OK. Daylight Savings Time is over and I’m thoroughly confused. To make it worse I saved up the last twenty years of Daylights Savings Time and used it all at once so now it’s sometime next Tuesday. You don’t fuck with the calendar. I wish someone had told me.

Halloween tunes

(Halloween, 2013)

I used to spin music for the trick or treaters. The Residents, Throbbing Gristle, Velvet Underground, Pere Ubu, Himalayan chants and horn bellowing, voodoo drums, stuff like that. Coltrane’s Meditations, even, which for the uninitiated can be a little unnerving…. Kids would say that is scary music, mister!  Crazy! They got extra candy. Some kids started up the walk sassing and I turned up Throbbing Gristle and they fled. Ha!  Then as the Residents demented take on Satisfaction blasted from the speakers I looked out the door and there was the cutest little thing you ever saw in a Tigger costume. She clung to her mother too terrified to come to the door.  Her  mom looked at me. Your music scared her, she said. Scared her to death. I said I’m sorry. She said well I guess that’s what you’re trying to do and walked off into the night, soothing the little thing with mommy talk.
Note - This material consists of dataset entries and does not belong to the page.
/-- Row m of the accumulators over every chunk: the columns of B in turn, then what the tile changed. -/
def rowChunks (fmt kt : Nat) (zero : Bool) (chunks m : Nat) (faults : List TileFault) (a : List Val)
    (cols : List (List (Option Val))) (start : List AccElem) : List AccElem :=
  (List.range chunks).foldl (fun accs c =>
    let ac := chunkOf kt c a
    let accs := (accs.zip cols).map (fun e => addChunk fmt (zero && c == 0) ac (chunkOf kt c e.2) e.1)
    (tileOuts faults (m / 128 * chunks + c)).foldl (fun accs o =>
      if o.1 = m then
        match accs[o.2.1]? with
        | some x => accs.set o.2.1 { x with w := o.2.2 }
        | none => accs
      else accs) accs) start

-- Two-of-four operands (R195, R196, R289, R290).

/-- The kept values of a group of a two-of-four row by dense position, whether its metadata fail a check of R196, and how
many values were dropped for order and for range. -/
structure Kept where
  vals : List (Nat × Val)
  fails : Bool
  bad : Nat
  oor : Nat
  deriving DecidableEq, Repr

/-- A value is not a zero. -/
def nonzero (v : Val) : Bool := !isZero v

/-- Group `g` of a stored row of `k` dense elements, as SERVICE mode checks it (R196). -/
def keptGroup (fmt : Nat) (sexp : Int) (k : Nat) (row meta' scales : List Byte) (g : Nat) : Kept :=
  let i0 := field meta' (4 * g) 2
  let i1 := field meta' (4 * g + 2) 2
  let sb := scaleBytes fmt
  let value : Nat → Nat → Val := fun slot pos =>
    let v := elemVal fmt (elemCode (fmtBits fmt) row slot)
    if isBlock fmt then
      let entry := slice scales (pos / 32 * sb) sb
      match blockExp (field entry 0 8) with
      | none => .nan
      | some x => scaleVal v (x + subExp fmt entry (pos % 32))
    else scaleVal v sexp
  let p0 := 4 * g + i0
  let p1 := 4 * g + i1
  let v0 := value (2 * g) p0
  let v1 := value (2 * g + 1) p1
  let wrong := i1 ≤ i0
  let v1' := if wrong then .fin false 0 0 else v1
  let a := if p0 < k then [(p0, v0)] else []
  let b := if p1 < k ∧ p1 ≠ p0 then [(p1, v1')] else []
  { vals := a ++ b, fails := wrong || k ≤ p0 || k ≤ p1, bad := bit (wrong && nonzero v1),
    oor := bit (k ≤ p0 && nonzero v0) + bit (k ≤ p1 && !wrong && nonzero v1) }

/-- The groups of a two-of-four row of `k` dense elements. -/
def keptGroups (fmt : Nat) (sexp : Int) (k : Nat) (row meta' scales : List Byte) : List Kept :=
  (List.range (cdiv k 4)).map (keptGroup fmt sexp k row meta' scales)

/-- The value at dense position `p` of a two-of-four row, where it has one. -/
def keptAt (gs : List Kept) (p : Nat) : Option Val :=
  (gs[p / 4]?).bind (fun g => (g.vals.find? (fun e => e.1 == p)).map (fun e => e.2))

/-- A group that fails a check that is bypassed holds any values (R198). -/
def freeGroup (fmt : Nat) (g : Kept) (s : State) : Kept × State :=
  if g.fails then
    (List.range 4).foldl (fun (acc : Kept × State) _ =>
      let p := freeVal 65536 acc.2
      let v := freeVal (2 ^ fmtBits fmt) p.2
      ({ acc.1 with vals := acc.1.vals ++ [(p.1, elemVal fmt v.1)] }, v.2))
      ({ vals := [], fails := true, bad := 0, oor := 0 }, s)
  else (g, s)

/-- The groups as the check mode leaves them. -/
def judgeGroups (fmt : Nat) (gs : List Kept) (s : State) : List Kept × State :=
  if unchecked s then
    gs.foldl (fun (acc : List Kept × State) g =>
      let x := freeGroup fmt g acc.2
      (acc.1 ++ [x.1], x.2)) ([], s)
  else (gs, s)

/-- Values dropped under R196 are counted and recorded. -/
def countKept (lc bad oor : Nat) (s : State) : State :=
  let s := if bad = 0 then s
    else raiseAll Ev.spMeta (List.replicate bad (srcOf 3 lc)) (bump Cnt.spMetaBad lc bad s)
  if oor = 0 then s else raiseAll Ev.spOor (List.replicate oor (srcOf 3 lc)) (bump Cnt.spOor lc oor s)

/-- A two-of-four row fetched. -/
def fetchKept (lc a meta' scaleAddr fmt : Nat) (sexp : Int) (r k mark who : Nat) (s : State) :
    List (Option Val) × State :=
  let n := 2 * cdiv k 4
  let row := operandRead lc a (cdiv (n * fmtBits fmt) 8) mark who s
  let md := operandRead lc meta' (cdiv (cdiv k 4) 2) mark who row.2
  let sc := rowScales lc scaleAddr fmt r k mark who md.2
  let f := decodeRow fmt sexp 0 row.1 sc.1
  let tern := if fmt = 11 then countIf (fun i => elemCode 2 row.1 i == 2) (List.range n) else 0
  let nans := if isBlock fmt then countIf (fun b => field sc.1 (b * scaleBytes fmt * 8) 8 == 255) (List.range (cdiv k 32))
    else 0
  let gs := judgeGroups fmt (keptGroups fmt sexp k row.1 md.1 sc.1) sc.2
  ((List.range k).map (keptAt gs.1),
    countKept lc (sumNat (gs.1.map (fun g => g.bad))) (sumNat (gs.1.map (fun g => g.oor)))
      (countFetched lc { f with tern := tern, nans := nans } gs.2))

-- Issuing (R274, R275).

/-- Tiles of an array instruction: blocks of rows times chunks (R456). -/
def mmChunks (d : List Byte) (fmts : List Nat) : Nat :=
  match pairClass (fmts.getD 0 0) (fmts.getD 1 0) with
  | some c => cdiv (mmK d) (chunkLen c (mmSparse d))
  | none => 0

def mmTiles (d : List Byte) (fmts : List Nat) : Nat := cdiv (mmM d) 128 * mmChunks d fmts

/-- The instruction at the head of an array's queue starts. -/
def mmStart (e : Nat) (s : State) : State :=
  match (engine s e).queue with
  | i :: _ => runTiles e (mmTiles i.desc i.fmts) i.faults s
  | [] => s

/-- A bad instruction (R274). -/
def mmBad (lc x a reason : Nat) (s : State) : State :=
  let s := setCtx lc x { ctx s lc x with mxBad := reason } s
  let s := bump Cnt.mxBadInstr (2 * lc + a) 1 (bump Cnt.mxInstr (2 * lc + a) 1 s)
  raise Ev.mxBadInstr (srcOf 4 (4 * lc + x)) (pack 8 [(0, 8, reason), (8, 1, a)]) s

/-- An MMA that its context may issue: held, bad, or queued with a copy of its descriptor. -/
def mmaIssue (lc x desc : Nat) (faults : List TileFault) (t : Task) (s : State) : State :=
  let r := coreRead lc desc 128 s
  let d := r.1
  let s := consumePoison lc r.2.1 r.2.2
  let a := mmArray d
  let e := engKey lc a
  let g := engine s e
  if 8 ≤ g.queue.length then setCtx lc x { ctx s lc x with wait := .issue (.mma lc x desc faults) } s
  else
    let fmts := mmFmts s d
    let reason := mmReason s lc d fmts
    if reason ≠ 0 then mmBad lc x a reason s
    else
      let i : EngInst := { no := s.eng.nextNo, x := x, task := t, desc := d, fmts := fmts, fexp := mmFexp s d fmts,
                           mark := s.mem.written.length, accMark := s.eng.accWritten.length,
                           faults := faults }
      let s := takeNumber (setEngine e { g with queue := g.queue ++ [i] } s)
      if g.queue = [] then mmStart e s else s

/-- MMA (R274, R275). -/
def mmaS (lc x desc : Nat) (faults : List TileFault) (s : State) : State :=
  let c := ctx s lc x
  match c.task with
  | some t => if mayIssue c then mmaIssue lc x desc faults t s else s
  | none => s

def execMma (lc x desc : Nat) (faults : List TileFault) (s : State) : Result :=
  onUnit (lc < nLc s && x < 4) (mmaS lc x desc faults s)

-- Retiring (R276, R280 to R288).

/-- The rows of A, K elements each, as the instruction uses them (R273). -/
def mmA (lc : Nat) (i : EngInst) (s : State) : List (List Val) × State :=
  let d := i.desc
  let sh := mmAShape d
  let r := fetchRows lc (mmAAddr d) (mmAStride d) (mmAScale d) (i.fmts.getD 0 0) 0 sh.1 sh.2 i.mark 0 s
  if mmATrans d then ((List.range (mmM d)).map (fun m => r.1.map (fun row => row.getD m .nan)), r.2) else r

/-- The columns of B, K positions each. -/
def mmB (lc : Nat) (i : EngInst) (s : State) : List (List (Option Val)) × State :=
  let d := i.desc
  let sh := mmBShape d
  let fb := i.fmts.getD 1 0
  if mmSparse d then
    (List.range (mmN d)).foldl (fun (acc : List (List (Option Val)) × State) j =>
      let x := fetchKept lc (mmBAddr d + j * mmBStride d) (mmMeta d + j * mmMetaStride d) (mmBScale d) fb 0 j (mmK d)
        i.mark 0 acc.2
      (acc.1 ++ [x.1], x.2)) ([], s)
  else
    let r := fetchRows lc (mmBAddr d) (mmBStride d) (mmBScale d) fb 0 sh.1 sh.2 i.mark 0 s
    if mmBTrans d then
      ((List.range (mmN d)).map (fun j => r.1.map (fun row => some (row.getD j .nan))), r.2)
    else (r.1.map (fun row => row.map some), r.2)

/-- An accumulator row (R284). -/
def accRow (g : Engine) (r : Nat) : List W32 := mapGetD g.acc r (List.replicate 128 0)

/-- The accumulator rows of an instruction after it. -/
def mmRows (g : Engine) (i : EngInst) (a : List (List Val)) (b : List (List (Option Val))) : List (List AccElem) :=
  let d := i.desc
  let fa := i.fmts.getD 0 0
  let kt := match pairClass fa (i.fmts.getD 1 0) with
    | some c => chunkLen c (mmSparse d)
    | none => 1
  ((List.range (mmM d)).zip a).map (fun e =>
    let start := ((accRow g (mmAccRow d + e.1)).take (mmN d)).map (fun w => ({ w := w, made := 0, over' := 0 } : AccElem))
    rowChunks fa kt (mmZero d) (mmChunks d i.fmts) e.1 i.faults e.2 b start)

/-- The accumulators and FEXP of the instruction's rows are written (R284, R287). -/
def writeAcc (g : Engine) (i : EngInst) (rows : List (List AccElem)) : Engine :=
  let d := i.desc
  let r0 := mmAccRow d
  ((List.range rows.length).zip rows).foldl (fun g e =>
    let old := accRow g (r0 + e.1)
    let new := e.2.map (fun x => x.w) ++ old.drop (mmN d)
    { g with
      acc := mapSet g.acc (r0 + e.1) new
      fexp := if mmZero d then mapSet g.fexp (r0 + e.1) i.fexp else g.fexp }) g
Wow. I had terrified a two years old with the Residents. That was not supposed to happen. You’re not supposed to make tykes in Tigger costumes cry. It’s just wrong, Halloween or not. I took off the Residents, and put Hamburger Lady away. Played something less scary. Couldn’t tell you what. And here I am still feeling like a creep about the whole thing twenty five years later. Trick or Treat indeed.